## EXERCISE GOAL
Restate word for word the lines of the entries below, starting with the line that holds "after (runSteps 1 (State.launch" and ending with the line that holds "after (exec (.mul 7 8)", and no others.

Records from a data source:
==========
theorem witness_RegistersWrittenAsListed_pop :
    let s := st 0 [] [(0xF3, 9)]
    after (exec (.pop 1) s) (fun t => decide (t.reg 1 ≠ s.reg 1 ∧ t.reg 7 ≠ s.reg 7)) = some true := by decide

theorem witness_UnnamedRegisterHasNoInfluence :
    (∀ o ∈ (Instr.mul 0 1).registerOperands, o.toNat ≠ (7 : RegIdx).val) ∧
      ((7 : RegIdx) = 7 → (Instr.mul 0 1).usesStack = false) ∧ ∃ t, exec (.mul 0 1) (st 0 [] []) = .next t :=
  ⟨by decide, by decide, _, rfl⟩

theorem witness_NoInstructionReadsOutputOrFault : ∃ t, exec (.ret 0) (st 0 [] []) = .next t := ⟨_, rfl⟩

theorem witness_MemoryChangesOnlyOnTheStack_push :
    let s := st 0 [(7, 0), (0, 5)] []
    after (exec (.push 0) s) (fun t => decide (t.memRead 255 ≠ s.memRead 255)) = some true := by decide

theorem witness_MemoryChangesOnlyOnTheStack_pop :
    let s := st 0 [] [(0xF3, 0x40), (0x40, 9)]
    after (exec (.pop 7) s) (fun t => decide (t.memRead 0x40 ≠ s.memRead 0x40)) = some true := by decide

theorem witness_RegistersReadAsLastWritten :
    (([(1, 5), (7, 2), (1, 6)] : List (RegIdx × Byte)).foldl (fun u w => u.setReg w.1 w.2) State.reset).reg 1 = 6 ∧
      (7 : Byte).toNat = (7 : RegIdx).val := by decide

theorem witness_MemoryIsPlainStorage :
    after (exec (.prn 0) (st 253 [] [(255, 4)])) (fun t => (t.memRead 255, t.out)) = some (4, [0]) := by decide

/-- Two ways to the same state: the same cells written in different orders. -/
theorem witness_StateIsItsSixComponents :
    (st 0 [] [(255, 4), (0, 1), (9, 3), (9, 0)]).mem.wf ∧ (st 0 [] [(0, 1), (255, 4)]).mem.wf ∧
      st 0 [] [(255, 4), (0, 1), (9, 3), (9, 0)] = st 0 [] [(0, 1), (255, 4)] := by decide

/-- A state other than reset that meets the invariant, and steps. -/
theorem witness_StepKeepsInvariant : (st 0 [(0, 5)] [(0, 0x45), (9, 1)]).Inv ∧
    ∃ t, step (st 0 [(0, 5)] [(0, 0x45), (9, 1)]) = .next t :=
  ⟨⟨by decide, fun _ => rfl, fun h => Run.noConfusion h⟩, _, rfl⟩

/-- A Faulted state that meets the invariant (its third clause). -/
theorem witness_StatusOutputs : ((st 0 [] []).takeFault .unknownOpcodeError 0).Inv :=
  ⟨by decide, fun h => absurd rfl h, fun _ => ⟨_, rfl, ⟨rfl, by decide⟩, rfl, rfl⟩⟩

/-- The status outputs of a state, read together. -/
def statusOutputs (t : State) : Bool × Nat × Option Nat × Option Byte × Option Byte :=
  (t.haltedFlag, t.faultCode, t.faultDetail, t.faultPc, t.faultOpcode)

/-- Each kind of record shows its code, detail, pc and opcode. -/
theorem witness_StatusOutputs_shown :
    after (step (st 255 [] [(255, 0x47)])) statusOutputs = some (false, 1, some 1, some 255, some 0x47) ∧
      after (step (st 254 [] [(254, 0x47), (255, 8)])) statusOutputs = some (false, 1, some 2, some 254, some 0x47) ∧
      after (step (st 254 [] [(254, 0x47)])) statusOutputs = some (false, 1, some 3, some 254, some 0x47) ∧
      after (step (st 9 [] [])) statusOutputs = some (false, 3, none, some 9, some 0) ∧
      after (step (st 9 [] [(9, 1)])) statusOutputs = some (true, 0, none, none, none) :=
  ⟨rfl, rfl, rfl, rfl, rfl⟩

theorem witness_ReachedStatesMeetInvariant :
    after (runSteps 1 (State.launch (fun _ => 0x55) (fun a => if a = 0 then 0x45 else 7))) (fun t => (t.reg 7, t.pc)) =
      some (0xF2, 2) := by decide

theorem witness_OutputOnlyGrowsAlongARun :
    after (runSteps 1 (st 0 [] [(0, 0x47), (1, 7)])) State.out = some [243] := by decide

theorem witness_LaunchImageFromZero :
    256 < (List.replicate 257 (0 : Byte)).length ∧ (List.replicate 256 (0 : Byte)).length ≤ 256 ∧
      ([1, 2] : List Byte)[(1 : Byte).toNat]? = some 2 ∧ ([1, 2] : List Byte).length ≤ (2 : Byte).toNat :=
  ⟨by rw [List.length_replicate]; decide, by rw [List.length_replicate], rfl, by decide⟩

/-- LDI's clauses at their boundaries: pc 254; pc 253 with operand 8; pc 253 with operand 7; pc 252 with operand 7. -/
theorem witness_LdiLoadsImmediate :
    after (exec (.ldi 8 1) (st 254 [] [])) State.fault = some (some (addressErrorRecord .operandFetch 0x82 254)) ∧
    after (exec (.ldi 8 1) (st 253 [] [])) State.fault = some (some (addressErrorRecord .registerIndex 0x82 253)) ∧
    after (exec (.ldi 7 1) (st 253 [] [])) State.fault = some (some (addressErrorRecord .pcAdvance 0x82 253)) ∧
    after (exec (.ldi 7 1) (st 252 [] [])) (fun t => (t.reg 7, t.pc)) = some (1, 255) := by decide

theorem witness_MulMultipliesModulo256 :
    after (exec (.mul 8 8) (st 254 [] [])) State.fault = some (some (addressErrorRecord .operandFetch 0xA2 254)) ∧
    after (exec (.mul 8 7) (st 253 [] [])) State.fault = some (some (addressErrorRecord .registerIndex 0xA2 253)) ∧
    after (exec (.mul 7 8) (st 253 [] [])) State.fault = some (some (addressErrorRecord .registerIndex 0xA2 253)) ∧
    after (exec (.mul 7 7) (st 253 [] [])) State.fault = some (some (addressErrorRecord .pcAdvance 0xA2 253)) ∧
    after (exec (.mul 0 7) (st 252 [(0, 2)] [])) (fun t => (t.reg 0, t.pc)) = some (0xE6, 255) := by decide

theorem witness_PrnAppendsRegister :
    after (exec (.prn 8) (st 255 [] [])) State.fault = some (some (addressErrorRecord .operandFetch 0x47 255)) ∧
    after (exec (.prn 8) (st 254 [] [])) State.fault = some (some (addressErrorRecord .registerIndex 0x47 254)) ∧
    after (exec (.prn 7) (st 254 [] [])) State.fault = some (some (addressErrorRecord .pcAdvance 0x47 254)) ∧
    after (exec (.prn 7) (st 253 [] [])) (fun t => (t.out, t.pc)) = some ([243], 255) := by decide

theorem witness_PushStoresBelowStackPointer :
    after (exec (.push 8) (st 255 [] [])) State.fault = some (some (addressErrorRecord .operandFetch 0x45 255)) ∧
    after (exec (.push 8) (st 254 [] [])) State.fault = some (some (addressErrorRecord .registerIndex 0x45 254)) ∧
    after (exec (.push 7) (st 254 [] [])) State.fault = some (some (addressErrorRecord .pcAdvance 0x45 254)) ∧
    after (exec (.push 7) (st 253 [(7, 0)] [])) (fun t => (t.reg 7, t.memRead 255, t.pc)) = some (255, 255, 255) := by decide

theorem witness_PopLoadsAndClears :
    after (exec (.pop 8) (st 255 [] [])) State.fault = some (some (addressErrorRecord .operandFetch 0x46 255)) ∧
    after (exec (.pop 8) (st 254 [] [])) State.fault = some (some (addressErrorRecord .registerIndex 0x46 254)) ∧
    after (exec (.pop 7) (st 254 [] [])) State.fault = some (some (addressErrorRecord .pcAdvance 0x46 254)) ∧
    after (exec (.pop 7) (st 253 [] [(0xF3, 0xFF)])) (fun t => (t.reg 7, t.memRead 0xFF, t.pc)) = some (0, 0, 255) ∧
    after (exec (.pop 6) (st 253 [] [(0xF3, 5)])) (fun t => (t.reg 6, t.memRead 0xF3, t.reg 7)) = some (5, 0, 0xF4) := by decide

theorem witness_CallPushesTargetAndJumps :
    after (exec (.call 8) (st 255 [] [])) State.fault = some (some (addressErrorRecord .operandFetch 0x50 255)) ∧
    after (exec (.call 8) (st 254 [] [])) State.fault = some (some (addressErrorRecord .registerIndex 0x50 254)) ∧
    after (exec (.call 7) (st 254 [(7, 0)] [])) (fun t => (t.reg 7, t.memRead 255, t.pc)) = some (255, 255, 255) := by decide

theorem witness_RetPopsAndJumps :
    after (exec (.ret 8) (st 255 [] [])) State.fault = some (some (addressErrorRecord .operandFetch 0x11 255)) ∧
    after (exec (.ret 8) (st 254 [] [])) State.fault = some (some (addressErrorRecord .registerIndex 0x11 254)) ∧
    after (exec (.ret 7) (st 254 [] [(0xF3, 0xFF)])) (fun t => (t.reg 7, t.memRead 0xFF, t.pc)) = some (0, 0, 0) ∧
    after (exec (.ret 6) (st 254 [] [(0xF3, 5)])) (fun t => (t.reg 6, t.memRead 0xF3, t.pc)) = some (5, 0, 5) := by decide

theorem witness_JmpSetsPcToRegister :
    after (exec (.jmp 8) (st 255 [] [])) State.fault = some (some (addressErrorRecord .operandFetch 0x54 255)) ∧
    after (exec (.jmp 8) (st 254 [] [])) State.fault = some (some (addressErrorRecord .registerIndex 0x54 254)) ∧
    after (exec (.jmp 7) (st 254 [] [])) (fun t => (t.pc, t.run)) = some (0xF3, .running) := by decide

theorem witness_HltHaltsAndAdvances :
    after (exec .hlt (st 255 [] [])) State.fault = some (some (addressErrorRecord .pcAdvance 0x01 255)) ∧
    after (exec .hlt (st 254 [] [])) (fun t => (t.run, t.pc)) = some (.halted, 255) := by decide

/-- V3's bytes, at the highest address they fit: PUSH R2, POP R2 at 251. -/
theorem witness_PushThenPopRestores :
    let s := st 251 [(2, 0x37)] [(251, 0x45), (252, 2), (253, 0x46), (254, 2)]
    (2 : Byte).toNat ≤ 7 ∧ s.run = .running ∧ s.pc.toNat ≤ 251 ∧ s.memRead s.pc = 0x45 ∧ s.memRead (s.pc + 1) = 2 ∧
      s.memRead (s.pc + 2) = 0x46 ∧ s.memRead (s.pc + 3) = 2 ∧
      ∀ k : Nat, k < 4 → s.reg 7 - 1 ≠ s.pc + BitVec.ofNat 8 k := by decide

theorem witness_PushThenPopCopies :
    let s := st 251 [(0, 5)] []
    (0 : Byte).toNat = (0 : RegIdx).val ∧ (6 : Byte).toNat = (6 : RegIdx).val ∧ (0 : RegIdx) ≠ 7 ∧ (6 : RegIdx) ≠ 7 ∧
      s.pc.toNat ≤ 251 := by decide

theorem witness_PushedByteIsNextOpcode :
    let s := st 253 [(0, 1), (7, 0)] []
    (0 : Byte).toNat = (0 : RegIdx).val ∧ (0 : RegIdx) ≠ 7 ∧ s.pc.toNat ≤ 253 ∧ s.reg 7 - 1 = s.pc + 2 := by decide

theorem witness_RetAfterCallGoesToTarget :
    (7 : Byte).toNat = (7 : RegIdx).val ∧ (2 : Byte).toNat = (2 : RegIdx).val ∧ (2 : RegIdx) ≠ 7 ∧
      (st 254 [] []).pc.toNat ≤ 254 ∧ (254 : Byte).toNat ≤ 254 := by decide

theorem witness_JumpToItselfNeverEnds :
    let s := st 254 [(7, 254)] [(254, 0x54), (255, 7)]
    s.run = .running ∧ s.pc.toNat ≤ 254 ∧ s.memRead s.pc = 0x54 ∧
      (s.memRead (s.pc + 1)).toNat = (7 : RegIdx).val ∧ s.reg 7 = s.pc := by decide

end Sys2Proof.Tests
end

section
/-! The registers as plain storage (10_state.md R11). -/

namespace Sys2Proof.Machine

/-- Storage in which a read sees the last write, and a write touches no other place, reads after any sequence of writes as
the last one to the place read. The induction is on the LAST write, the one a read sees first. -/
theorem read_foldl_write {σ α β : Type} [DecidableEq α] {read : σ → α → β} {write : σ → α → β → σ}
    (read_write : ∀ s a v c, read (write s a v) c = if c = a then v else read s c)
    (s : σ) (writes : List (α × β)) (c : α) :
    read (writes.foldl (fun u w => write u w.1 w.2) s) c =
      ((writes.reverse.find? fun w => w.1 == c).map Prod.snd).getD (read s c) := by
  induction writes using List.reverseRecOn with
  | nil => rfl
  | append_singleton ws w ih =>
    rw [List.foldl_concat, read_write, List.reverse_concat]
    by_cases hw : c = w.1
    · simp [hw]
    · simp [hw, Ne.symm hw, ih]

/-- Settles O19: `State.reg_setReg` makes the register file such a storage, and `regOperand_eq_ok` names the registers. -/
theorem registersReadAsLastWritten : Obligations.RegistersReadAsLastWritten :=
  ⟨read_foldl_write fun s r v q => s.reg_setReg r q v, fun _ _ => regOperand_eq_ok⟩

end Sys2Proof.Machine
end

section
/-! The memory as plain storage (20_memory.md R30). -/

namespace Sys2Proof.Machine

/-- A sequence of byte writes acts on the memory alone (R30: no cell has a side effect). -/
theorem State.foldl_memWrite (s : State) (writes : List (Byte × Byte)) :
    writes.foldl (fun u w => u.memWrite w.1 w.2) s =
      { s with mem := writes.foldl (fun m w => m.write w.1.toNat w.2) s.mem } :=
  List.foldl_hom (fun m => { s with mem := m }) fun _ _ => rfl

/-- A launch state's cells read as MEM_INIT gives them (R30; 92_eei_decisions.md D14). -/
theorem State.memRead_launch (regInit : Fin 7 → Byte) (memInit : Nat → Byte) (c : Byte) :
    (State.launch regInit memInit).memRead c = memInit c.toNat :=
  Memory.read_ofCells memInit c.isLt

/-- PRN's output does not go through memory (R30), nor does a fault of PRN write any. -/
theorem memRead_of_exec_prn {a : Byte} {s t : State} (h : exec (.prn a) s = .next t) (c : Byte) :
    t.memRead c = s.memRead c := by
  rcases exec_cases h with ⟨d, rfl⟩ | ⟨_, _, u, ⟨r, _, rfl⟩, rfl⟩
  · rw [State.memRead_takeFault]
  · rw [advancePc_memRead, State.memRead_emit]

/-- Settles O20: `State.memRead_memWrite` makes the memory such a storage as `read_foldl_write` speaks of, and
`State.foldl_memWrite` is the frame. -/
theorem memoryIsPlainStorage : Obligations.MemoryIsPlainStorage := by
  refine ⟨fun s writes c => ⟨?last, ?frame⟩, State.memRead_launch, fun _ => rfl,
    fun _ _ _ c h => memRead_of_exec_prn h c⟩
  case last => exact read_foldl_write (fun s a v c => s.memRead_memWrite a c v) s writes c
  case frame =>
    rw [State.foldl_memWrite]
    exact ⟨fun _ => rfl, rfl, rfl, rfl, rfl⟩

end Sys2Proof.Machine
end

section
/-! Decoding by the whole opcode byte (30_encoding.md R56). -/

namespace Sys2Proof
==========
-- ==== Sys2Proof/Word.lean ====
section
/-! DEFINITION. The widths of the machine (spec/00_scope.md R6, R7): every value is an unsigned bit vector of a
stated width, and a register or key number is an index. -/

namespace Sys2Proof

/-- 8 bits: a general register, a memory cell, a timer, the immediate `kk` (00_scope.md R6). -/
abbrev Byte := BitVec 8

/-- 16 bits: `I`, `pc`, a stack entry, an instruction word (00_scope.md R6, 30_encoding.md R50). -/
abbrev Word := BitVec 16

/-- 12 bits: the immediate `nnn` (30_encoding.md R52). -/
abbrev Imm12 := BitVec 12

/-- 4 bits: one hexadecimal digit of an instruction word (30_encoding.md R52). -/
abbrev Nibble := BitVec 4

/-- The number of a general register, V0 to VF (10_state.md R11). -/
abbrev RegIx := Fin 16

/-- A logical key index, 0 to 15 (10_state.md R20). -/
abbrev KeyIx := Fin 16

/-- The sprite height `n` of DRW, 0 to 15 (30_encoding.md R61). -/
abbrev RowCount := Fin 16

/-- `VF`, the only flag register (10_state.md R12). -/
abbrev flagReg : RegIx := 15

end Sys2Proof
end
==========
## ANSWER FOR THE TASK
    after (runSteps 1 (State.launch (fun _ => 0x55) (fun a => if a = 0 then 0x45 else 7))) (fun t => (t.reg 7, t.pc)) =
      some (0xF2, 2) := by decide

theorem witness_OutputOnlyGrowsAlongARun :
    after (runSteps 1 (st 0 [] [(0, 0x47), (1, 7)])) State.out = some [243] := by decide

theorem witness_LaunchImageFromZero :
    256 < (List.replicate 257 (0 : Byte)).length ∧ (List.replicate 256 (0 : Byte)).length ≤ 256 ∧
      ([1, 2] : List Byte)[(1 : Byte).toNat]? = some 2 ∧ ([1, 2] : List Byte).length ≤ (2 : Byte).toNat :=
  ⟨by rw [List.length_replicate]; decide, by rw [List.length_replicate], rfl, by decide⟩

/-- LDI's clauses at their boundaries: pc 254; pc 253 with operand 8; pc 253 with operand 7; pc 252 with operand 7. -/
theorem witness_LdiLoadsImmediate :
    after (exec (.ldi 8 1) (st 254 [] [])) State.fault = some (some (addressErrorRecord .operandFetch 0x82 254)) ∧
    after (exec (.ldi 8 1) (st 253 [] [])) State.fault = some (some (addressErrorRecord .registerIndex 0x82 253)) ∧
    after (exec (.ldi 7 1) (st 253 [] [])) State.fault = some (some (addressErrorRecord .pcAdvance 0x82 253)) ∧
    after (exec (.ldi 7 1) (st 252 [] [])) (fun t => (t.reg 7, t.pc)) = some (1, 255) := by decide

theorem witness_MulMultipliesModulo256 :
    after (exec (.mul 8 8) (st 254 [] [])) State.fault = some (some (addressErrorRecord .operandFetch 0xA2 254)) ∧
    after (exec (.mul 8 7) (st 253 [] [])) State.fault = some (some (addressErrorRecord .registerIndex 0xA2 253)) ∧
    after (exec (.mul 7 8) (st 253 [] [])) State.fault = some (some (addressErrorRecord .registerIndex 0xA2 253)) ∧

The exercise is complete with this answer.